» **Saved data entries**
▼

/-! ### `putPart` -/

@[simp] theorem putPart_g (s : State) (o : Op) (j : Nat) (p : Part) : (putPart s o j p).g = s.g := by unfold putPart; split <;> (try split) <;> rfl
@[simp] theorem putPart_slot (s : State) (o : Op) (j : Nat) (p : Part) : (putPart s o j p).slot = s.slot := by unfold putPart; split <;> (try split) <;> rfl
@[simp] theorem putPart_others (s : State) (o : Op) (j : Nat) (p : Part) : (putPart s o j p).others = s.others := by unfold putPart; split <;> (try split) <;> rfl
@[simp] theorem putPart_clauses (s : State) (o : Op) (j : Nat) (p : Part) : (putPart s o j p).clauses = s.clauses := by unfold putPart; split <;> (try split) <;> rfl
@[simp] theorem putPart_nextId (s : State) (o : Op) (j : Nat) (p : Part) : (putPart s o j p).nextId = s.nextId := by unfold putPart; split <;> (try split) <;> rfl
@[simp] theorem putPart_free (s : State) (o : Op) (j : Nat) (p : Part) : (putPart s o j p).free = s.free := by unfold putPart; split <;> (try split) <;> rfl
@[simp] theorem putPart_turns (s : State) (o : Op) (j : Nat) (p : Part) : (putPart s o j p).turns = s.turns := by unfold putPart; split <;> (try split) <;> rfl
@[simp] theorem putPart_round (s : State) (o : Op) (j : Nat) (p : Part) : (putPart s o j p).round = s.round := by unfold putPart; split <;> (try split) <;> rfl
@[simp] theorem putPart_agenda (s : State) (o : Op) (j : Nat) (p : Part) : (putPart s o j p).agenda = s.agenda := by unfold putPart; split <;> (try split) <;> rfl
@[simp] theorem putPart_mem (s : State) (o : Op) (j : Nat) (p : Part) : (putPart s o j p).mem = s.mem := by unfold putPart; split <;> (try split) <;> rfl
@[simp] theorem putPart_poison (s : State) (o : Op) (j : Nat) (p : Part) : (putPart s o j p).poison = s.poison := by unfold putPart; split <;> (try split) <;> rfl
@[simp] theorem putPart_memPoison (s : State) (o : Op) (j : Nat) (p : Part) : (putPart s o j p).memPoison = s.memPoison := by unfold putPart; split <;> (try split) <;> rfl
@[simp] theorem putPart_unpub (s : State) (o : Op) (j : Nat) (p : Part) : (putPart s o j p).unpub = s.unpub := by unfold putPart; split <;> (try split) <;> rfl
@[simp] theorem putPart_narrow (s : State) (o : Op) (j : Nat) (p : Part) : (putPart s o j p).narrow = s.narrow := by unfold putPart; split <;> (try split) <;> rfl
@[simp] theorem putPart_spec (s : State) (o : Op) (j : Nat) (p : Part) : (putPart s o j p).spec = s.spec := by unfold putPart; split <;> (try split) <;> rfl
@[simp] theorem putPart_lines (s : State) (o : Op) (j : Nat) (p : Part) : (putPart s o j p).lines = s.lines := by unfold putPart; split <;> (try split) <;> rfl
@[simp] theorem putPart_away (s : State) (o : Op) (j : Nat) (p : Part) : (putPart s o j p).away = s.away := by unfold putPart; split <;> (try split) <;> rfl
@[simp] theorem putPart_reclaimed (s : State) (o : Op) (j : Nat) (p : Part) : (putPart s o j p).reclaimed = s.reclaimed := by unfold putPart; split <;> (try split) <;> rfl
@[simp] theorem putPart_pOrder (s : State) (o : Op) (j : Nat) (p : Part) : (putPart s o j p).pOrder = s.pOrder := by unfold putPart; split <;> (try split) <;> rfl
@[simp] theorem putPart_retries (s : State) (o : Op) (j : Nat) (p : Part) : (putPart s o j p).retries = s.retries := by unfold putPart; split <;> (try split) <;> rfl
@[simp] theorem putPart_stash (s : State) (o : Op) (j : Nat) (p : Part) : (putPart s o j p).stash = s.stash := by unfold putPart; split <;> (try split) <;> rfl
@[simp] theorem putPart_emptyLines (s : State) (o : Op) (j : Nat) (p : Part) : (putPart s o j p).emptyLines = s.emptyLines := by unfold putPart; split <;> (try split) <;> rfl
@[simp] theorem putPart_hostOut (s : State) (o : Op) (j : Nat) (p : Part) : (putPart s o j p).hostOut = s.hostOut := by unfold putPart; split <;> (try split) <;> rfl
@[simp] theorem putPart_hostHeld (s : State) (o : Op) (j : Nat) (p : Part) : (putPart s o j p).hostHeld = s.hostHeld := by unfold putPart; split <;> (try split) <;> rfl
@[simp] theorem putPart_tlb1 (s : State) (o : Op) (j : Nat) (p : Part) : (putPart s o j p).tlb1 = s.tlb1 := by unfold putPart; split <;> (try split) <;> rfl
@[simp] theorem putPart_tlb2 (s : State) (o : Op) (j : Nat) (p : Part) : (putPart s o j p).tlb2 = s.tlb2 := by unfold putPart; split <;> (try split) <;> rfl
@[simp] theorem putPart_tickets (s : State) (o : Op) (j : Nat) (p : Part) : (putPart s o j p).tickets = s.tickets := by unfold putPart; split <;> (try split) <;> rfl
@[simp] theorem putPart_qctxs (s : State) (o : Op) (j : Nat) (p : Part) : (putPart s o j p).qctxs = s.qctxs := by unfold putPart; split <;> (try split) <;> rfl
@[simp] theorem putPart_msgs (s : State) (o : Op) (j : Nat) (p : Part) : (putPart s o j p).msgs = s.msgs := by unfold putPart; split <;> (try split) <;> rfl
@[simp] theorem putPart_margin (s : State) (o : Op) (j : Nat) (p : Part) : (putPart s o j p).margin = s.margin := by unfold putPart; split <;> (try split) <;> rfl
@[simp] theorem putPart_mbuf (s : State) (o : Op) (j : Nat) (p : Part) : (putPart s o j p).mbuf = s.mbuf := by unfold putPart; split <;> (try split) <;> rfl
@[simp] theorem putPart_anns (s : State) (o : Op) (j : Nat) (p : Part) : (putPart s o j p).anns = s.anns := by unfold putPart; split <;> (try split) <;> rfl
@[simp] theorem putPart_parcels (s : State) (o : Op) (j : Nat) (p : Part) : (putPart s o j p).parcels = s.parcels := by unfold putPart; split <;> (try split) <;> rfl
@[simp] theorem putPart_launches (s : State) (o : Op) (j : Nat) (p : Part) : (putPart s o j p).launches = s.launches := by unfold putPart; split <;> (try split) <;> rfl
@[simp] theorem putPart_recs (s : State) (o : Op) (j : Nat) (p : Part) : (putPart s o j p).recs = s.recs := by unfold putPart; split <;> (try split) <;> rfl
@[simp] theorem putPart_seqs (s : State) (o : Op) (j : Nat) (p : Part) : (putPart s o j p).seqs = s.seqs := by unfold putPart; split <;> (try split) <;> rfl
@[simp] theorem putPart_doors (s : State) (o : Op) (j : Nat) (p : Part) : (putPart s o j p).doors = s.doors := by unfold putPart; split <;> (try split) <;> rfl
@[simp] theorem putPart_orders (s : State) (o : Op) (j : Nat) (p : Part) : (putPart s o j p).orders = s.orders := by unfold putPart; split <;> (try split) <;> rfl
@[simp] theorem putPart_prts (s : State) (o : Op) (j : Nat) (p : Part) : (putPart s o j p).prts = s.prts := by unfold putPart; split <;> (try split) <;> rfl
@[simp] theorem putPart_cores (s : State) (o : Op) (j : Nat) (p : Part) : (putPart s o j p).cores = s.cores := by unfold putPart; split <;> (try split) <;> rfl
@[simp] theorem putPart_time (s : State) (o : Op) (j : Nat) (p : Part) : (putPart s o j p).time = s.time := by unfold putPart; split <;> (try split) <;> rfl
@[simp] theorem putPart_mhz (s : State) (o : Op) (j : Nat) (p : Part) : (putPart s o j p).mhz = s.mhz := by unfold putPart; split <;> (try split) <;> rfl
@[simp] theorem putPart_powered (s : State) (o : Op) (j : Nat) (p : Part) : (putPart s o j p).powered = s.powered := by unfold putPart; split <;> (try split) <;> rfl
@[simp] theorem putPart_strict (s : State) (o : Op) (j : Nat) (p : Part) : (putPart s o j p).strict = s.strict := by unfold putPart; split <;> (try split) <;> rfl
@[simp] theorem putPart_holdover (s : State) (o : Op) (j : Nat) (p : Part) : (putPart s o j p).holdover = s.holdover := by unfold putPart; split <;> (try split) <;> rfl
@[simp] theorem putPart_fwOk (s : State) (o : Op) (j : Nat) (p : Part) : (putPart s o j p).fwOk = s.fwOk := by unfold putPart; split <;> (try split) <;> rfl
@[simp] theorem putPart_selfTest (s : State) (o : Op) (j : Nat) (p : Part) : (putPart s o j p).selfTest = s.selfTest := by unfold putPart; split <;> (try split) <;> rfl
@[simp] theorem putPart_started (s : State) (o : Op) (j : Nat) (p : Part) : (putPart s o j p).started = s.started := by unfold putPart; split <;> (try split) <;> rfl
@[simp] theorem putPart_notices (s : State) (o : Op) (j : Nat) (p : Part) : (putPart s o j p).notices = s.notices := by unfold putPart; split <;> (try split) <;> rfl
@[simp] theorem putPart_net (s : State) (o : Op) (j : Nat) (p : Part) : (putPart s o j p).net = s.net := by unfold putPart; split <;> (try split) <;> rfl
@[simp] theorem putPart_svc (s : State) (o : Op) (j : Nat) (p : Part) : (putPart s o j p).svc = s.svc := by unfold putPart; split <;> (try split) <;> rfl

▲

» **ABOUT THIS TASK**
Look above and return each line of the records exactly, from the very first through the line with "theorem putPart_round (s", both included.

» **RESULT**
/-! ### `putPart` -/

@[simp] theorem putPart_g (s : State) (o : Op) (j : Nat) (p : Part) : (putPart s o j p).g = s.g := by unfold putPart; split <;> (try split) <;> rfl
@[simp] theorem putPart_slot (s : State) (o : Op) (j : Nat) (p : Part) : (putPart s o j p).slot = s.slot := by unfold putPart; split <;> (try split) <;> rfl
@[simp] theorem putPart_others (s : State) (o : Op) (j : Nat) (p : Part) : (putPart s o j p).others = s.others := by unfold putPart; split <;> (try split) <;> rfl
@[simp] theorem putPart_clauses (s : State) (o : Op) (j : Nat) (p : Part) : (putPart s o j p).clauses = s.clauses := by unfold putPart; split <;> (try split) <;> rfl
@[simp] theorem putPart_nextId (s : State) (o : Op) (j : Nat) (p : Part) : (putPart s o j p).nextId = s.nextId := by unfold putPart; split <;> (try split) <;> rfl
@[simp] theorem putPart_free (s : State) (o : Op) (j : Nat) (p : Part) : (putPart s o j p).free = s.free := by unfold putPart; split <;> (try split) <;> rfl
@[simp] theorem putPart_turns (s : State) (o : Op) (j : Nat) (p : Part) : (putPart s o j p).turns = s.turns := by unfold putPart; split <;> (try split) <;> rfl
@[simp] theorem putPart_round (s : State) (o : Op) (j : Nat) (p : Part) : (putPart s o j p).round = s.round := by unfold putPart; split <;> (try split) <;> rfl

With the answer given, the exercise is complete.